95% confidence interval for the mean credit hours taken by a student each quarter is [14.915 hours , 15.485 hours].

Step-by-step explanation:

We are given that a random sample of 250 students at a university finds that these students take a mean of 15.2 credit hours per quarter with a standard deviation of 2.3 credit hours.

Firstly, the pivotal quantity for 95% confidence interval for the population mean is given by;

P.Q. = $\frac{\bar X-\mu}{\frac{s}{\sqrt{n} } }$ ~ $t_n_-_1$

where, $\bar X$ = sample credit hours per quarter = 15.2 credit hours

s = sample standard deviation = 2.3 credit hours

n = sample of students = 250

$\mu$ = population mean credit hours per quarter

Here for constructing 95% confidence interval we have used One-sample t test statistics as we know don't about population standard deviation.

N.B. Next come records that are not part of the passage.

-- ==== Sys2Proof/Tests/Slice0.lean ====
section
/-! SUPPORT. The model's own tests: ill-formed operands, small runs of one command, worked values of the manual, and for each
statement a state and operands that meet its hypotheses. -/

namespace Sys2Proof.Tests

set_option Elab.async false

open Sys2Proof.Machine

/-- A device that has started: STANDBY at DONE. -/
def standby : State := { State.reset.setFld Fields.STORE_START_STAGE 0 6 with elapsed := 100000 }

/-- A reference input enabled at 10 MHz and qualified. -/
def reference (s : State) (r : Nat) : State :=
  (((s.setFld Fields.REF_CFG_EN r 1).setReg .REF_RATIO_NUM r 800#32).setReg .REF_RATIO_DEN r 1#32).modRef r fun x =>
    { x with qualified := true, active := true, inAccept := true, qualFrom := some 0 }

/-- An ACTIVE device whose timeline runs, steered by anchor 0 on REFA and followed by anchor 1 on REFB. -/
def active : State :=
  let s := reference (reference (standby.setFld Fields.PWR_STATE_STATE 0 3) 0) 1
  let s := (((s.setFld Fields.ANC_CFG_EN 0 1).setFld Fields.ANC_CFG_EN 1 1).setFld Fields.ANC_CFG_REFSEL 0 0).setFld
    Fields.ANC_CFG_REFSEL 1 1
  let s := ((s.setFld Fields.ANC_GLOBAL_DUAL 0 1).setFld Fields.TIME_STATE_SRC 0 1).setFld Fields.TIME_STATE_COND 0 0
  let a : Anchor := { Anchor.reset with state := .steered, inner := true, outer := true, hasTick := true, copy := 100000 }
  { s with
    count := 100000, primary := some 0, initDone := true, alignRun := 5000
    anchors := #v[a, { a with state := .following, secondary := true }] }

theorem witness_TicksAdvanceAndTimesRunOut :
    (active.pins.aon = true ∧ active.svc.restart = false ∧ active.later = [] ∧ active.heldWrites = [] ∧
     ∀ a : Fin 2, (active.anc a).hasTick = true) ∧
    (let s : State := { ((standby.setFld Fields.ANC_CFG_EN 0 1).modAnc 0 fun a => { a with state := .innerLocked, inner := true }) with
       primary := some 0 }
     s.pins.aon = true ∧ s.svc.restart = false ∧ s.later = [] ∧ s.heldWrites = [] ∧ (s.anc 1).inner = false ∧ s.primary = some 0 ∧
     s.timeSrc = 0 ∧ (s.anc 0).inner = true ∧ (s.anc 0).hasTick = false ∧ (s.anc 0).state = .innerLocked) ∧
    ({ active with pins := { active.pins with aon := false } } : State).pins.aon = false ∧
    (let s := active.modCore 3 fun x => { x with glide := some { (default : Glide) with ks := 99000, gtime := 1000 } }
     (s.core 3).glide = some { (default : Glide) with ks := 99000, gtime := 1000 } ∧ 99000 + 1000 ≤ s.now) ∧
    (let s := active.modCore 25 fun x => { x with idleUntil := some 100000 }
     (s.core 25).idleUntil = some 100000 ∧ 100000 ≤ s.elapsed ∧ s.elapsed < 100001) := by decide +kernel
/-! ## The timeline -/

/-- An effect of a station's queue for tests: GATE of the outputs of a mask. -/
def gateAt (k : Nat) : Effect := ⟨1, 0#14, .outg false 0xFF#32, k, none, 0⟩

/-- Station 2 runs, with one effect in its queue. -/
def running (k : Nat) : State := active.modStn 2 fun t => { t with run := .running, queue := [gateAt k] }

theorem witness_EffectsAreReleased :
    (let s := (running 100000).stepOne
     (running 100000).halted = false ∧ s.counting = true ∧ (∀ m : Fin 8, m ≠ 2 → (s.stn m).queue = []) ∧ (s.stn 2).queue = [gateAt 100000] ∧
     (s.stn 2).run = .running ∧ (gateAt 100000).tick = s.now ∧ s.effectReady 2 (gateAt 100000) = true) ∧
    (let s := running 99999
     s.counting = true ∧ (s.stn 2).run = .running ∧ (s.stn 2).queue = [gateAt 99999] ∧ (gateAt 99999).tick < s.now ∧ s.effectReady 2 (gateAt 99999) = true) ∧
    (let s := (running 100001).stepOne
     (s.stn 2).queue = [gateAt 100001] ∧ s.now < (gateAt 100001).tick ∧ ∀ m : Fin 8, m ≠ 2 → (s.stn m).queue = []) ∧
    (let w : ColdWait := ⟨0, 100000, 1#32⟩
     let s := (active.modStn 2 fun t => { t with colds := [w] }).setReg .STN_MAP 2 7#32 |>.modCore 7
       fun x => { x with state := .locked, lockAt := some 0 }
     (s.stn 2).colds = [w] ∧ s.coldDue 2 w = true) := by decide +kernel

theorem witness_HostAccesses :
    active.serves = true ∧ RegName.GLB_SCRATCH ∈ plainRegs ∧ 0 < (regSpec .GLB_SCRATCH).count ∧
    (0x000E#16).toNat % 4 ≠ 0 ∧ inBlock (0x000E#16).toNat = true ∧ inBlock (0x3000#16).toNat = false ∧ getBits 1#32 24 8 ≠ 0xA5 ∧
    ({ active with pins := { active.pins with aon := false } } : State).hostServes = false ∧ active.power ≠ 4 ∧
    (let s : State := { active with stepped := true }
     s.hostServes = true ∧ s.stepped = true ∧ s.halted = false) := by decide +kernel

/-- An open arming window. -/
def armed (x : SyncWindow) : State := { active with sync := some x }

theorem witness_SyncWindowAndEdge :
    active.serves = true ∧ active.sync = none ∧ active.loadArmed = false ∧ active.loadAllowed = true ∧
    (let x : SyncWindow := ⟨some 100000, false, true, false⟩
     (armed x).sync = some x ∧ (armed x).loadArmed = false ∧ (armed x).loadAllowed = true ∧ 100000 ≤ (armed x).elapsed) ∧
    (let x : SyncWindow := ⟨some 100001, false, true, true⟩
     (armed x).loadArmed = true ∧ (armed x).elapsed < 100001) ∧
    (let x : SyncWindow := ⟨none, false, true, true⟩
     let s := (armed x).setFld Fields.TRIG_CFG_EN 8 1
     s.up = true ∧ s.trigOn 8 = true ∧ s.minWidth 8 ≤ 2 ∧ (s.trig 8).since + s.minWidth 8 ≤ s.elapsed ∧ (s.trig 8).lastAt = none ∧ s.sync = some x ∧ x.counted = false) ∧
    (let s : State := { active with syncDue := [⟨99950, 100000, true, true⟩] }
     s.dueEdge SyncDue.restart = some ⟨99950, 100000, true, true⟩ ∧ s.anyRunning = false) ∧
    (let s : State := { active with syncDue := [⟨99950, 100000, false, true⟩] }
     s.dueEdge (fun d => d.load && !d.restart) = some ⟨99950, 100000, false, true⟩ ∧ s.loadAllowed = true) ∧
    (let s : State := { running 100001 with syncDue := [⟨99950, 100000, false, true⟩] }
     s.dueEdge (fun d => d.load && !d.restart) = some ⟨99950, 100000, false, true⟩ ∧ s.loadAllowed = false) := by decide +kernel

/-- A write to OUT_DELAY of OUT3 that SCHED_GO would queue for a tick. -/
def scheduling (k : Nat) : State :=
  (((active.setReg .SCHED_ADDR 0 (BitVec.ofNat 32 (regAddr .OUT_DELAY 3))).setReg .SCHED_TICK_LO 0 (loWord k)).setReg
    .SCHED_TICK_HI 0 (hiWord k))

theorem witness_ScheduledWrites :
    (let s := scheduling 100016
     s.serves = true ∧ schedulable (s.fld Fields.SCHED_ADDR_ADDR 0) = true ∧
     keyMissing (s.fld Fields.SCHED_ADDR_ADDR 0) (s.reg .SCHED_DATA 0) = false ∧
     s.now + 16 ≤ ofWords (s.reg .SCHED_TICK_LO 0) (s.reg .SCHED_TICK_HI 0) ∧ s.sched.length < 8) ∧
    (let s := scheduling 100015
     ofWords (s.reg .SCHED_TICK_LO 0) (s.reg .SCHED_TICK_HI 0) < s.now + 16) ∧
    (let s := { scheduling 100016 with sched := List.replicate 8 ⟨regAddr .OUT_DELAY 3, 5#32, 100016, 0⟩ }
     s.serves = true ∧ 8 ≤ s.sched.length) ∧
    schedulable (active.fld Fields.SCHED_ADDR_ADDR 0) = false ∧
    (let e : SchedWrite := ⟨regAddr .OUT_DELAY 3, 5#32, 100000, 0⟩
     let s := { active with sched := [e] }
     s.counting = true ∧ s.halted = false ∧ s.syncDue = [] ∧ s.sched.filter (· != e) = [] ∧ s.sched = [e] ∧ e.tick ≤ s.now ∧
     s.fleet.changes = [] ∧ (({ s with sched := [] } : State).writeAddr e.addr e.data).1 = .ok) ∧
    (active.syncDue = [] ∧ active.sched = [] ∧ active.fleet.changes = [] ∧ standby.counting = false) := by
  decide +kernel
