-- ==== Sys2Proof/Machine/BitReader.lean ====
section
/-! DEFINITION. The bit reader (46_bit_reader.md) and its commands. -/

namespace Sys2Proof.Machine

/-- What ReadBit answers (R221), and the access beyond MEM that 10_state.md R34 rules out. -/
inductive ReadResult where
  | exhausted
  | outOfBytes
  | bit (b : Bool)
  | beyondMem
deriving DecidableEq, Repr

/-- The MEM address of the byte the next read looks at (R221, 20_memory.md R61). -/
def State.readAddress (s : State) : Nat := s.brBase.toNat + s.brPos.toNat / 8

/-- ReadBit, but for the advance of BR_POS (R221): the bit count first, then the buffer's bytes. -/
def readBit (s : State) : ReadResult :=
  if s.brPos = s.brLimit then .exhausted
  else if s.brBytes.toNat ≤ s.brPos.toNat / 8 then .outOfBytes
  else if s.cfg.memBytes ≤ s.readAddress then .beyondMem
  else .bit (s.mem.bitAt s.brBase.toNat s.brPos.toNat)

/-- BR_INIT: a reader of SRC_LEN bytes at SRC_ADDR with ARG valid bits (R220). -/
def execBrInit (s : State) : Host.Outcome State Fault Refusal :=
  if !s.srcInRange then .next (s.complete .addrRange)
  else
    .next ({ s with brBase := s.srcAddr, brBytes := s.srcLen, brLimit := s.arg, brPos := 0 }.complete .ok)

/-- BR_NEXT: the next bit to STATUS.BIT, exhaustion to STATUS.EXH; TRUNCATED_PAYLOAD when the bytes run out
first (R222). An address beyond MEM faults (log entry 15). -/
def execBrNext (s : State) : Host.Outcome State Fault Refusal :=
  match readBit s with
  | .exhausted => .next ((s.setReadFlags true false).complete .ok)
  | .outOfBytes => .next (s.complete .truncatedPayload)
  | .bit b => .next (({ s with brPos := s.brPos + 1 }.setReadFlags false b).complete .ok)
  | .beyondMem => .fault .memOutOfRange

end Sys2Proof.Machine
end

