-- ==== Sys2Proof/Machine/FrequencyTable.lean ====
section
/-! DEFINITION. The frequency table commands (41_frequency_table.md). -/

namespace Sys2Proof.Machine

/-- occ[s] = |{ k : byte k = s }|, for the bytes of a region (R125). -/
def occurrences (bytes : List Byte) (s : Byte) : Nat := bytes.count s

/-- The table of the byte counts of an input, every other count gone (47_encoder.md R241). -/
def countsOf (bytes : List Byte) : FreqTable :=
  FreqTable.tabulate fun s => BitVec.ofNat 64 (occurrences bytes s)

/-- The table with the byte counts of a region added (R125). -/
def FreqTable.addCounts (f : FreqTable) (bytes : List Byte) : FreqTable :=
  FreqTable.tabulate fun s => BitVec.ofNat 64 ((f.get s).toNat + occurrences bytes s)

/-- Some count would pass 2^64 - 1 when the byte counts of a region are added (R125). -/
def FreqTable.scanOverflows (f : FreqTable) (bytes : List Byte) : Bool :=
  allSymbols.any fun s => decide (maxCount < (f.get s).toNat + occurrences bytes s)

/-- FT_CLEAR: every count to zero (R121). -/
def execFtClear (s : State) : Host.Outcome State Fault Refusal :=
  .next ({ s with freq := Vector.replicate 256 0 }.complete .ok)

/-- FT_RECORD sym: one more occurrence; a count at 2^64 - 1 is refused with WEIGHT_OVERFLOW (R120, R122). -/
def execFtRecord (sym : Byte) (s : State) : Host.Outcome State Fault Refusal :=
  if (s.freq.get sym).toNat = maxCount then .next (s.complete .weightOverflow)
  else .next ({ s with freq := s.freq.put sym (s.freq.get sym + 1) }.complete .ok)

/-- FT_WRITE sym: the count from ARG, any value (R123). -/
def execFtWrite (sym : Byte) (s : State) : Host.Outcome State Fault Refusal :=
  .next ({ s with freq := s.freq.put sym s.arg }.complete .ok)

/-- FT_READ sym: the count to RES0; RES1 is not written (R124). -/
def execFtRead (sym : Byte) (s : State) : Host.Outcome State Fault Refusal :=
  .next ({ s with res0 := s.freq.get sym }.complete .ok)

/-- FT_SCAN: the byte counts of the source region added, or none of them (R125). -/
def execFtScan (s : State) : Host.Outcome State Fault Refusal :=
  if !s.srcInRange then .next (s.complete .addrRange)
  else if s.freq.scanOverflows s.srcBytes then .next (s.complete .weightOverflow)
  else .next ({ s with freq := s.freq.addCounts s.srcBytes }.complete .ok)

end Sys2Proof.Machine
end

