-- ==== Sys2Proof/Machine/Step.lean ====
section
/-! DEFINITION. One step of the machine: one event of the total order of 20_memory.md R71. -/

namespace Sys2Proof.Machine

/-- One event: the completion of the pending command, the outside's next move, or nothing when the block is idle
and no move is to come (it keeps all state while idle, 60_exceptions.md R316). -/
def step (s : State) : Host.Outcome State Fault Refusal :=
  match s.turn with
  | .completion w => completeWord w s
  | .outside m rest => hostMove { s with host := rest } m
  | .idle => .next s

/-- The state in which the very next step completes the command word `w` (bit 0 the least significant, the bits
above `nbits` zero). The block fetches no instruction: a command word reaches it through CMD, which puts it into
PENDING (60_exceptions.md R300; log entry 4). -/
def State.withFetchWord (s : State) (nbits w : Nat) : State :=
  s.awaitCompletion (BitVec.ofNat 32 (w % 2 ^ nbits))

end Sys2Proof.Machine
end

So, 95% confidence interval for the population mean, $\mu$ is ;

P(-1.96 < $t_2_4_9$ < 1.96) = 0.95 {As the critical value of t at 249 degree of

freedom are -1.96 & 1.96 with P = 2.5%}

P(-1.96 < $\frac{\bar X-\mu}{\frac{s}{\sqrt{n} } }$ < 1.96) = 0.95

P( $-1.96 \times {\frac{s}{\sqrt{n} } }$ < ${\bar X-\mu}$ < $1.96 \times {\frac{s}{\sqrt{n} } }$ ) = 0.95

P( $\bar X-1.96 \times {\frac{s}{\sqrt{n} } }$ < $\mu$ < $\bar X+1.96 \times {\frac{s}{\sqrt{n} } }$ ) = 0.95

95% confidence interval for $\mu$ = [ $\bar X-1.96 \times {\frac{s}{\sqrt{n} } }$ , $\bar X+1.96 \times {\frac{s}{\sqrt{n} } }$ ]

= [ $15.2-1.96 \times {\frac{2.3}{\sqrt{250} } }$ , $15.2+1.96 \times {\frac{2.3}{\sqrt{250} } }$ ]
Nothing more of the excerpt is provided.